Seven years ago, Jason Crawford, PhD, Maxine F. Singer ’57 PhD Associate Professor of Chemistry and Microbial Pathogenesis, began chasing a ghost—a bacterial toxin named colibactin. He was looking for its molecular structure. He could detect bits of it, but never enough to form an entire likeness. Four years into the hunt he asked Seth Herzon, PhD, Milton Harris ’29 PhD Professor of Chemistry, to join him.
Three years later the chemists still had only a partial identity. Yale’s cutting-edge mass spectrometry machines had captured faint traces of colibactin’s phantom molecule. Then came a eureka moment: the final clue that allowed them to not only describe colibactin, but also to make a synthetic doppelganger of it. Their discoveries were published last in September 2019 in the journal Science.
Drs. Crawford and Herzon pursued colibactin so doggedly because it is associated with up to 67 percent of all colon cancers. The correlation has been clear for more than a decade, but despite a motivated amount of competitive research, no one could figure out why. Scientists knew that colibactin was a metabolite produced by a few genotoxic strains of the common gut bacteria Escherichia coli (E. coli), and that it was potent enough to trigger cancer. But the compound is so scant and unstable, that all attempts to pin down its molecular characteristics failed—until the Yale team’s breakthrough.
“If you can figure out what colibactin is and how it regulates colon cancer,” explained Dr. Crawford, “then you can start thinking about how to prevent this from happening.”
To start, Dr. Crawford’s lab completed a metabolic analysis of ~40,000 molecules associated with the colibactin producer, eventually isolating and mapping more than 100 associated with the colibactin pathway. Then they stalled.
In 2015, Dr. Crawford mentioned to Dr. Herzon that he was working on a molecule that he couldn’t isolate. Dr. Herzon, a synthetic chemist, said his lab probably could make a synthetic version in a couple of months. They began, as usual, with biomimetics, mimicking how nature might assemble the molecule. That process took them through “biosynthetic intermediaries” that revealed the chemical reactions that occur before colibactin becomes colibactin.
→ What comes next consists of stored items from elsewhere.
-- ==== Sys2Proof/Safety.lean ====
section
/-!
DEFINITION. What counts as a safe state and a safe step, how statements say that a command completes, and the parts of the
state by which they say what it leaves as it was.
-/
namespace Sys2Proof.Machine

/-- A sound state: its memory is in canonical form, so that equal memories are equal data. -/
def State.Sound (s : State) : Prop := Memory.wf s.mem = true

/-- A safe step: one that does not stop the block. -/
def State.Safe (s : State) : Prop := ∃ t, step s = .next t

/-- The command completes: it answers a next state, of which `P` holds. -/
def Yields (c : Instr) (s : State) (P : State → Prop) : Prop := ∃ t, exec c s = .next t ∧ P t

/-- A run of bytes stands in memory at an address. -/
def Holds (t : State) (a : Nat) (bs : List Byte) : Prop := ∀ i, i < bs.length → Memory.get t.mem (a + i) = bs.getD i 0

/-- Every byte outside `n` bytes from `a` reads in `t` as it reads in `s`. -/
def SameMemBut (a n : Nat) (s t : State) : Prop := ∀ b, b < a ∨ a + n ≤ b → Memory.get t.mem b = Memory.get s.mem b

/-- Every byte outside the addresses of `P` reads as zero. -/
def OnlyIn (P : Nat → Bool) (t : State) : Prop := ∀ a, P a = false → Memory.get t.mem a = 0

/-- Every byte at an address of `P` reads in `t` as it reads in `s`. -/
def SameIn (P : Nat → Bool) (s t : State) : Prop := ∀ a, P a = true → Memory.get t.mem a = Memory.get s.mem a

/-- The fields of a list may differ between `s` and `t`; every other register field reads the same. -/
def SameRegsBut (l : List (Nat × Field)) (s t : State) : Prop :=
  ∀ u f, (∀ p ∈ l, fieldKey u f ≠ fieldKey p.1 p.2) → t.rd u f = s.rd u f

/-- The parts of the state beside the model's own counter of free values and what has been sent. -/
inductive Part where
  | regs | mem | ecc | net | cores | gmes | arbs | tus | ports | routes | disc | awaiting | patrol | heldTx | apps | groups | stqs
  | red | ues | streams | qps | eths | arrivals | auLog | bridge | rcv | dkr | sb | tap | pwr | pcie | provId | fwVer | log
  | job | fix | ck | kpr | sheets | scrubQ | gshift | pending
  deriving DecidableEq, Repr

/-- Whether a part is the same in two states; of memory, whether every byte reads the same. -/
def Part.same (p : Part) (s t : State) : Prop :=
  match p with
  | .regs => ∀ u f, t.rd u f = s.rd u f
  | .mem => ∀ a, Memory.get t.mem a = Memory.get s.mem a
  | .ecc => t.ecc = s.ecc
  | .net => t.net = s.net
  | .cores => t.cores = s.cores
  | .gmes => t.gmes = s.gmes
  | .arbs => t.arbs = s.arbs
  | .tus => t.tus = s.tus
  | .ports => t.ports = s.ports
  | .routes => t.routes = s.routes
  | .disc => t.disc = s.disc
  | .awaiting => t.awaiting = s.awaiting
  | .patrol => t.patrol = s.patrol
  | .heldTx => t.heldTx = s.heldTx
  | .apps => t.apps = s.apps
  | .groups => t.groups = s.groups
  | .stqs => t.stqs = s.stqs
  | .red => t.red = s.red
  | .ues => t.ues = s.ues
  | .streams => t.streams = s.streams
  | .qps => t.qps = s.qps
  | .eths => t.eths = s.eths
  | .arrivals => t.arrivals = s.arrivals
  | .auLog => t.auLog = s.auLog
  | .bridge => t.bridge = s.bridge
  | .rcv => t.rcv = s.rcv
  | .dkr => t.dkr = s.dkr
  | .sb => t.sb = s.sb
  | .tap => t.tap = s.tap
  | .pwr => t.pwr = s.pwr
  | .pcie => t.pcie = s.pcie
  | .provId => t.provId = s.provId
  | .fwVer => t.fwVer = s.fwVer
  | .log => t.log = s.log
  | .job => t.job = s.job
  | .fix => t.fix = s.fix
  | .ck => t.ck = s.ck
  | .kpr => t.kpr = s.kpr
  | .sheets => t.sheets = s.sheets
  | .scrubQ => t.scrubQ = s.scrubQ
  | .gshift => t.gshift = s.gshift
  | .pending => t.pending = s.pending

/-- Every part but those of a list is the same in two states. -/
def SameBut (l : List Part) (s t : State) : Prop := ∀ p, p ∉ l → p.same s t

/-- The frame of a command: whatever next state it answers, only the parts of a list may have changed. -/
def Keeps (c : Instr) (l : List Part) : Prop := ∀ s t, exec c s = .next t → SameBut l s t

/-- The frame of a command that may change much: whatever next state it answers, the parts of a list are unchanged. -/
def Leaves (c : Instr) (l : List Part) : Prop := ∀ s t, exec c s = .next t → ∀ p ∈ l, p.same s t

/-- The newest leaf of a die's translation cache is entry `e` for the 2 MiB page `p`: it allows reads and writes and maps
the page to page `q` of this module's stack `home`, below the reserved region. -/
def State.pageAt (s : State) (die p e home q : Nat) : Bool :=
  (mget s.tus die {}).small.head? == some (p, e) && bitAt e 2 && bitAt e 3 && decide (p < 2 ^ 35) && decide (home < 24) &&
    decide ((q + 1) * 2 ^ 21 ≤ reservedOff) && decide (s.job.modId < 2 ^ 15) &&
    bitsOf e 62 21 * 2 ^ 21 == s.job.modId * 2 ^ 48 + dramAddr home (q * 2 ^ 21)

/-- The place in memory of byte `i` of page `q` of a stack. -/
def pageByte (home q i : Nat) : Nat := dramAddr home (q * 2 ^ 21 + i)

/-- The keeper's next FULL channel `c` holds the command `m`, well formed and of a class that may send it, and no long command
runs (19_keeper_minil R453, R454, R457, R458). -/
def State.standing (s : State) (c : Nat) (m : Minil) : Bool :=
  s.firmwareRuns && s.nextChan == some c && s.msgIn c == m && !m.reply && s.kpr.run.isNone &&
    s.rd mbxU (Reg.MBX_STAT_LEN c) == 16 + m.payload.length && bitsOf (s.numAt (mbxBuf c + 12) 4) 31 7 == 0 &&
    s.rd mbxU (Reg.MBX_SRC_UNIT c) == m.sender && !s.inadmissible m &&
    ((cmdRow m.cmd).bind (fun r => (s.classOf m.sender).map (fun cls => r.fits m.payload && r.allows cls))) == some true

/-- Such a command, which the module's job and start-up state admit (19_keeper_minil R461, R462). -/
def State.commanded (s : State) (c : Nat) (m : Minil) : Bool := s.standing c m && s.admits m

/-- Whether a writer may change a channel's doorbell bit and its mask (19_keeper_minil R452): the keeper every one, the host
those of its channels, an application core those that it selects. -/
def State.mayBell (s : State) (src b : Nat) : Bool :=
  if s.isKeeper src then true
  else if s.isHost src then s.rcvOf b == 2
  else match s.appOf src with
    | some i => bitAt (s.dbsel i) b
    | none => false

/-- The sender of a command is to be answered at another module. -/
def State.faraway (s : State) (m : Minil) : Bool := !s.isHere (m.sender / 65536 % 32768) m.prov

/-- The reply to a command that goes to another module, with its status and payload (19_keeper_minil Table 19-3). -/
def cmdReply (s : State) (m : Minil) (status : Nat) (payload : List Byte) : Out :=
  .minil (m.sender / 65536 % 32768) m.prov m.rch
    { cmd := m.cmd, seq := m.seq, status := status, sender := s.unitAddr keeperU, reply := true, rch := m.rch,
      prov := false, payload := payload : Minil }.bytes

/-- A long command has been taken: it runs, MNL_STAT shows it busy, and its channel is released. -/
def State.begun (t : State) (m : Minil) : Bool :=
  t.kpr.run == some m && t.rd mbxU Reg.MNL_STAT_BUSY == 1 && t.rd mbxU Reg.MNL_STAT_LONG == 1 &&
    t.rd mbxU Reg.MNL_STAT_PCT == 0

/-- A long command has ended: none runs, and MNL_STAT shows it done. -/
def State.ended (t : State) : Bool :=
  t.kpr.run.isNone && t.rd mbxU Reg.MNL_STAT_BUSY == 0 && t.rd mbxU Reg.MNL_STAT_LONG == 0 &&
    t.rd mbxU Reg.MNL_STAT_PCT == 100

/-- A target address of another module. -/
def State.elsewhere (s : State) (ta : Nat) : Bool :=
  taModule ta != s.job.modId && s.job.modId != 0x7FFF && !bitAt ta 63

/-- Whether an image or record passes the verification of FW_STAGE and FW_COMMIT under a set of fuses
(20_darkroom_security R478, R482). -/
def imagePasses (f : Config.Fuses) (bs : List Byte) : Bool :=
  ({ dkr := { fuse := f, flash := [] } } : State).stagePasses bs

/-- The bytes that a flit puts on a line; of anything else that the block sends, none. -/
def Out.line (o : Out) : List Byte :=
  match o with
  | .flit _ bs => bs
  | _ => []

end Sys2Proof.Machine
end

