/-- On a port that is up: a flit that a unit hands to it, with nothing else due, a credit and room in the replay buffer,
goes out with the next SEQ and stays in the replay buffer; with nothing to send it sends an IDLE flit with the ACK of
the last flit accepted, and so does a port that owes an acknowledgement; a beacon goes out in a LINK flit.
(16_hormen_fabric R376; 16_hormen_fabric R379; 16_hormen_fabric R381; 16_hormen_fabric R385.) -/
def Obligations.FlitsAreSent : Prop :=
  (∀ (s : State) (p : Nat) (x : PortSt) (f : Flit),
      s.portUp p = true →
      s.port p = x →
      x.nakDue = false →
      x.credDue = false →
      x.idDue = false →
      x.answer = none →
      x.swap = none →
      x.again = none →
      x.tx = [] →
      s.rd (portU p) Reg.FAB_INJ_CFG_MODE = 0 →
      x.replay.length < 2048 →
      f.vc ≤ 4 →
      0 < x.credits f.vc →
      f.type ≠ 1 →
      f.type ≠ 7 →
      Yields (.flitSend p [f]) s (fun t => t.out = .flit p (f.bytes x.seq x.ack) :: s.out ∧ (t.port p).seq = (x.seq + 1) % 4096 ∧
        (t.port p).replay = x.replay ++ [(x.seq, f)] ∧ (t.port p).tx = [] ∧ (t.port p).unacked = 0 ∧
        t.rd (portU p) Reg.FAB_TXF_COUNT = Nat.min (s.rd (portU p) Reg.FAB_TXF_COUNT + 1) (2 ^ 32 - 1) ∧ SameRegsBut [(portU p, Reg.FAB_STAT_REPLAY_USED), (portU p, Reg.FAB_TXF_COUNT)] s t ∧ SameMemBut 0 0 s t)) ∧
  (∀ (s : State) (p : Nat) (x : PortSt),
      s.portUp p = true →
      s.port p = x →
      x.nakDue = false →
      x.credDue = false →
      x.idDue = false →
      x.answer = none →
      x.swap = none →
      x.again = none →
      x.tx = [] →
      x.replay.length < 2048 →
      Yields (.flitSend p []) s (fun t => t.out = .flit p (({ head := 0, payload := [] } : Flit).bytes 0 x.ack) :: s.out ∧ (t.port p).seq = x.seq ∧
        t.rd (portU p) Reg.FAB_TXF_COUNT = Nat.min (s.rd (portU p) Reg.FAB_TXF_COUNT + 1) (2 ^ 32 - 1) ∧ SameMemBut 0 0 s t)) ∧
  (∀ (s : State) (p : Nat) (x : PortSt),
      s.portUp p = true →
      s.port p = x →
      0 < x.unacked →
      Yields (.ackDue p) s (fun t => t.out = .flit p (({ head := 0, payload := [] } : Flit).bytes 0 x.ack) :: s.out ∧ (t.port p).unacked = 0 ∧
        (t.port p).exp = x.exp ∧ t.rd (portU p) Reg.FAB_TXF_COUNT = Nat.min (s.rd (portU p) Reg.FAB_TXF_COUNT + 1) (2 ^ 32 - 1) ∧ SameMemBut 0 0 s t)) ∧
  (∀ (s : State) (p : Nat) (x : PortSt),
      s.portUp p = true →
      s.port p = x →
      s.rd (portU p) Reg.FAB_INJ_CFG_MODE = 0 →
      Yields (.beaconSend p) s (fun t => (∀ o, t.out.head? = some o → leAt o.line 0 1 = 8 ∧ bitAt (leAt o.line 16 1) 2 = true ∧
          slice o.line 48 64 = (s.ownBeacon p).bytes) ∧ t.out.tail = s.out ∧ (t.port p).nakDue = false ∧ SameMemBut 0 0 s t))
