-- ==== Sys2Proof/Laws/State.lean ====
section
/-!
SUPPORT. Laws of State: for each operation that writes the state directly, every field that it leaves as it is, and what a
register field reads as after a write.
-/
namespace Sys2Proof.Machine

/-! ### Register fields -/

@[simp] theorem State.rd_wr_same (s : State) (u : Nat) (f : Field) (v : Nat) : (s.wr u f v).rd u f = v % 2 ^ f.width :=
  mget_mset_same f.reset s.regs (fieldKey u f) (v % 2 ^ f.width)

/-- A field of another key reads as before. -/
theorem State.rd_wr_other (s : State) (u w : Nat) (f g : Field) (v : Nat) (h : fieldKey w g ≠ fieldKey u f) :
    (s.wr u f v).rd w g = s.rd w g := mget_mset_ne f.reset g.reset s.regs (v % 2 ^ f.width) h

theorem State.rd_bump_other (s : State) (u w : Nat) (f g : Field) (n : Nat) (h : fieldKey w g ≠ fieldKey u f) :
    (s.bump u f n).rd w g = s.rd w g := State.rd_wr_other s u w f g _ h

theorem State.rd_wrB_other (s : State) (u w : Nat) (f g : Field) (b : Bool) (h : fieldKey w g ≠ fieldKey u f) :
    (s.wrB u f b).rd w g = s.rd w g := State.rd_wr_other s u w f g _ h

/-- A counter stops at its largest value (R14). -/
theorem State.rd_bump_same (s : State) (u : Nat) (f : Field) (n : Nat) :
    (s.bump u f n).rd u f = Nat.min (s.rd u f + n) (2 ^ f.width - 1) := by
  unfold State.bump satAdd
  rw [State.rd_wr_same]
  exact Nat.mod_eq_of_lt (Nat.lt_of_le_of_lt (Nat.min_le_right _ _) (Nat.sub_lt (Nat.two_pow_pos _) Nat.one_pos))

/-- Keys tell units, offsets and places apart, within the 24 bits of an offset and the 5 of a place. -/
theorem fieldKey_inj (u w : Nat) (f g : Field) (hf : f.off < 2 ^ 24) (hg : g.off < 2 ^ 24) (hl : f.lo < 32)
    (hk : g.lo < 32) (h : fieldKey u f = fieldKey w g) : u = w ∧ f.off = g.off ∧ f.lo = g.lo := by
  unfold fieldKey at h
  omega

/-- Every field of a unit that is reset reads as at reset, and a field of any other unit as before. -/
theorem State.rd_resetUnit (s : State) (u w : Nat) (f : Field) (hf : f.off < 2 ^ 24) (hl : f.lo < 32) :
    (s.resetUnit u).rd w f = if w = u then f.reset else s.rd w f := by
  unfold State.rd State.resetUnit
  rw [mget_mclear]
  unfold fieldKey
  by_cases h : w = u
  · subst h
    rw [if_pos (by omega), if_pos rfl]
  · rw [if_neg (by omega), if_neg h]

/-! ### Cores -/

@[simp] theorem State.core_setCore_same (s : State) (die core : Nat) (c : CoreSt) :
    (s.setCore die core c).core die core = c := mget_mset_same {} s.cores (die * 16 + core) c

theorem State.core_setCore_other (s : State) (d k die core : Nat) (c : CoreSt) (h : d * 16 + k ≠ die * 16 + core) :
    (s.setCore die core c).core d k = s.core d k := mget_mset_other ({} : CoreSt) s.cores c h

/-! ### Fields that stay -/

/-! `State.wr` changes `regs` alone. -/

@[simp] theorem State.wr_mem (s : State) (u : Nat) (f : Field) (v : Nat) : (s.wr u f v).mem = s.mem := rfl
@[simp] theorem State.wr_ecc (s : State) (u : Nat) (f : Field) (v : Nat) : (s.wr u f v).ecc = s.ecc := rfl
@[simp] theorem State.wr_net (s : State) (u : Nat) (f : Field) (v : Nat) : (s.wr u f v).net = s.net := rfl
@[simp] theorem State.wr_cores (s : State) (u : Nat) (f : Field) (v : Nat) : (s.wr u f v).cores = s.cores := rfl
@[simp] theorem State.wr_gmes (s : State) (u : Nat) (f : Field) (v : Nat) : (s.wr u f v).gmes = s.gmes := rfl
@[simp] theorem State.wr_arbs (s : State) (u : Nat) (f : Field) (v : Nat) : (s.wr u f v).arbs = s.arbs := rfl
@[simp] theorem State.wr_tus (s : State) (u : Nat) (f : Field) (v : Nat) : (s.wr u f v).tus = s.tus := rfl
@[simp] theorem State.wr_ports (s : State) (u : Nat) (f : Field) (v : Nat) : (s.wr u f v).ports = s.ports := rfl
@[simp] theorem State.wr_routes (s : State) (u : Nat) (f : Field) (v : Nat) : (s.wr u f v).routes = s.routes := rfl
@[simp] theorem State.wr_disc (s : State) (u : Nat) (f : Field) (v : Nat) : (s.wr u f v).disc = s.disc := rfl
@[simp] theorem State.wr_awaiting (s : State) (u : Nat) (f : Field) (v : Nat) : (s.wr u f v).awaiting = s.awaiting := rfl
@[simp] theorem State.wr_patrol (s : State) (u : Nat) (f : Field) (v : Nat) : (s.wr u f v).patrol = s.patrol := rfl
@[simp] theorem State.wr_heldTx (s : State) (u : Nat) (f : Field) (v : Nat) : (s.wr u f v).heldTx = s.heldTx := rfl
@[simp] theorem State.wr_apps (s : State) (u : Nat) (f : Field) (v : Nat) : (s.wr u f v).apps = s.apps := rfl
@[simp] theorem State.wr_groups (s : State) (u : Nat) (f : Field) (v : Nat) : (s.wr u f v).groups = s.groups := rfl
@[simp] theorem State.wr_stqs (s : State) (u : Nat) (f : Field) (v : Nat) : (s.wr u f v).stqs = s.stqs := rfl
@[simp] theorem State.wr_red (s : State) (u : Nat) (f : Field) (v : Nat) : (s.wr u f v).red = s.red := rfl
@[simp] theorem State.wr_ues (s : State) (u : Nat) (f : Field) (v : Nat) : (s.wr u f v).ues = s.ues := rfl
@[simp] theorem State.wr_streams (s : State) (u : Nat) (f : Field) (v : Nat) : (s.wr u f v).streams = s.streams := rfl
@[simp] theorem State.wr_qps (s : State) (u : Nat) (f : Field) (v : Nat) : (s.wr u f v).qps = s.qps := rfl
@[simp] theorem State.wr_eths (s : State) (u : Nat) (f : Field) (v : Nat) : (s.wr u f v).eths = s.eths := rfl
@[simp] theorem State.wr_arrivals (s : State) (u : Nat) (f : Field) (v : Nat) : (s.wr u f v).arrivals = s.arrivals := rfl
@[simp] theorem State.wr_auLog (s : State) (u : Nat) (f : Field) (v : Nat) : (s.wr u f v).auLog = s.auLog := rfl
@[simp] theorem State.wr_bridge (s : State) (u : Nat) (f : Field) (v : Nat) : (s.wr u f v).bridge = s.bridge := rfl
@[simp] theorem State.wr_rcv (s : State) (u : Nat) (f : Field) (v : Nat) : (s.wr u f v).rcv = s.rcv := rfl
@[simp] theorem State.wr_dkr (s : State) (u : Nat) (f : Field) (v : Nat) : (s.wr u f v).dkr = s.dkr := rfl
@[simp] theorem State.wr_sb (s : State) (u : Nat) (f : Field) (v : Nat) : (s.wr u f v).sb = s.sb := rfl
@[simp] theorem State.wr_tap (s : State) (u : Nat) (f : Field) (v : Nat) : (s.wr u f v).tap = s.tap := rfl
@[simp] theorem State.wr_pwr (s : State) (u : Nat) (f : Field) (v : Nat) : (s.wr u f v).pwr = s.pwr := rfl
@[simp] theorem State.wr_pcie (s : State) (u : Nat) (f : Field) (v : Nat) : (s.wr u f v).pcie = s.pcie := rfl
@[simp] theorem State.wr_provId (s : State) (u : Nat) (f : Field) (v : Nat) : (s.wr u f v).provId = s.provId := rfl
@[simp] theorem State.wr_fwVer (s : State) (u : Nat) (f : Field) (v : Nat) : (s.wr u f v).fwVer = s.fwVer := rfl
@[simp] theorem State.wr_log (s : State) (u : Nat) (f : Field) (v : Nat) : (s.wr u f v).log = s.log := rfl
@[simp] theorem State.wr_job (s : State) (u : Nat) (f : Field) (v : Nat) : (s.wr u f v).job = s.job := rfl
@[simp] theorem State.wr_fix (s : State) (u : Nat) (f : Field) (v : Nat) : (s.wr u f v).fix = s.fix := rfl
@[simp] theorem State.wr_ck (s : State) (u : Nat) (f : Field) (v : Nat) : (s.wr u f v).ck = s.ck := rfl
@[simp] theorem State.wr_kpr (s : State) (u : Nat) (f : Field) (v : Nat) : (s.wr u f v).kpr = s.kpr := rfl
@[simp] theorem State.wr_sheets (s : State) (u : Nat) (f : Field) (v : Nat) : (s.wr u f v).sheets = s.sheets := rfl
@[simp] theorem State.wr_scrubQ (s : State) (u : Nat) (f : Field) (v : Nat) : (s.wr u f v).scrubQ = s.scrubQ := rfl
@[simp] theorem State.wr_gshift (s : State) (u : Nat) (f : Field) (v : Nat) : (s.wr u f v).gshift = s.gshift := rfl
@[simp] theorem State.wr_out (s : State) (u : Nat) (f : Field) (v : Nat) : (s.wr u f v).out = s.out := rfl
@[simp] theorem State.wr_free (s : State) (u : Nat) (f : Field) (v : Nat) : (s.wr u f v).free = s.free := rfl
@[simp] theorem State.wr_pending (s : State) (u : Nat) (f : Field) (v : Nat) : (s.wr u f v).pending = s.pending := rfl
@[simp] theorem State.wr_bytesAt (s : State) (u : Nat) (f : Field) (v : Nat) (base cnt : Nat) :
    (s.wr u f v).bytesAt base cnt = s.bytesAt base cnt := rfl
@[simp] theorem State.wr_numAt (s : State) (u : Nat) (f : Field) (v : Nat) (base cnt : Nat) :
    (s.wr u f v).numAt base cnt = s.numAt base cnt := rfl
“We made the biosynthetic precursor, precolibactin, that some people had been studying and showed that that precursor transforms into a bunch of things that had been overlooked in the literature,” said Dr. Herzon. “Building on the parts of colibactin that were well established, we began to make more complex fragments that we hypothesized might be generated. Those structures turned out to be extraordinarily potent genotoxins.”
That excited the chemists, momentarily. Then they reached an impasse. They couldn’t isolate the complete genotoxins from the bacteria. “By 2018,” said Dr. Herzon, “I was thinking about making a graceful exit.”
That was a magic moment. It took seven years to get there. We quickly went from not having a clue to knowing almost everything about the entire mechanism, because we could mine seven years of data.
Dr. Jason Crawford
Then, in early 2018 another group of researchers cultured the bacteria that make colibactin, added DNA, and re-isolated the DNA. They found that the DNA now had an interstrand crosslink. This news reanimated the chemists. This synthetic compound, which Drs. Crawford and Herzon describe as containing two “warheads,” was not colibactin itself, but behaved like the natural molecule. They hypothesized Dark Chemical Matter and Colon Cancer that colibactin itself was stuck in the crosslink.
“We decided to use the DNA as a hook to fish out colibactin,” explained Dr. Crawford.
Dr. Herzon asked one of his graduate students, Mengzhao (Lucy) Xue, to see if she could dig the molecule out of the crosslink and isolate it. Xue crosslinked DNA with the bacteria, then used enzymes to gnaw down the DNA until all that remained were the two DNA bases and the molecule that had reacted with them. Using extremely powerful mass spectrometry and isotope labeling, Xue eventually found the molecule’s mass.
“That was the bit of data we needed,” said Dr. Herzon. “It was the most exciting scientific moment of my career.” This data allowed them to predict a structure for colibactin, and then chemically synthesize it. “That was a magic moment,” agreed Dr. Crawford. “It took seven years to get there. We quickly went from not having a clue to knowing almost everything about the entire mechanism, because we could mine seven years of data.”
Dr. Crawford is developing an antibiotic that selectively removes colibactin-producing bacteria from the intestinal tract, with the goal of preventing colon cancer. Dr. Herzon hopes to repurpose colibactin as targeted chemotherapy.
“There is probably a world of metabolites out there that are biologically significant and relevant to human health but that pass completely undetected by existing methods. We refer to it as, ‘Dark Chemical Matter.’ You can’t detect it, but it’s there and it probably matters a lot.” Looking forward, the researchers are trying to develop approaches to reveal the structures and function of this dark chemical matter.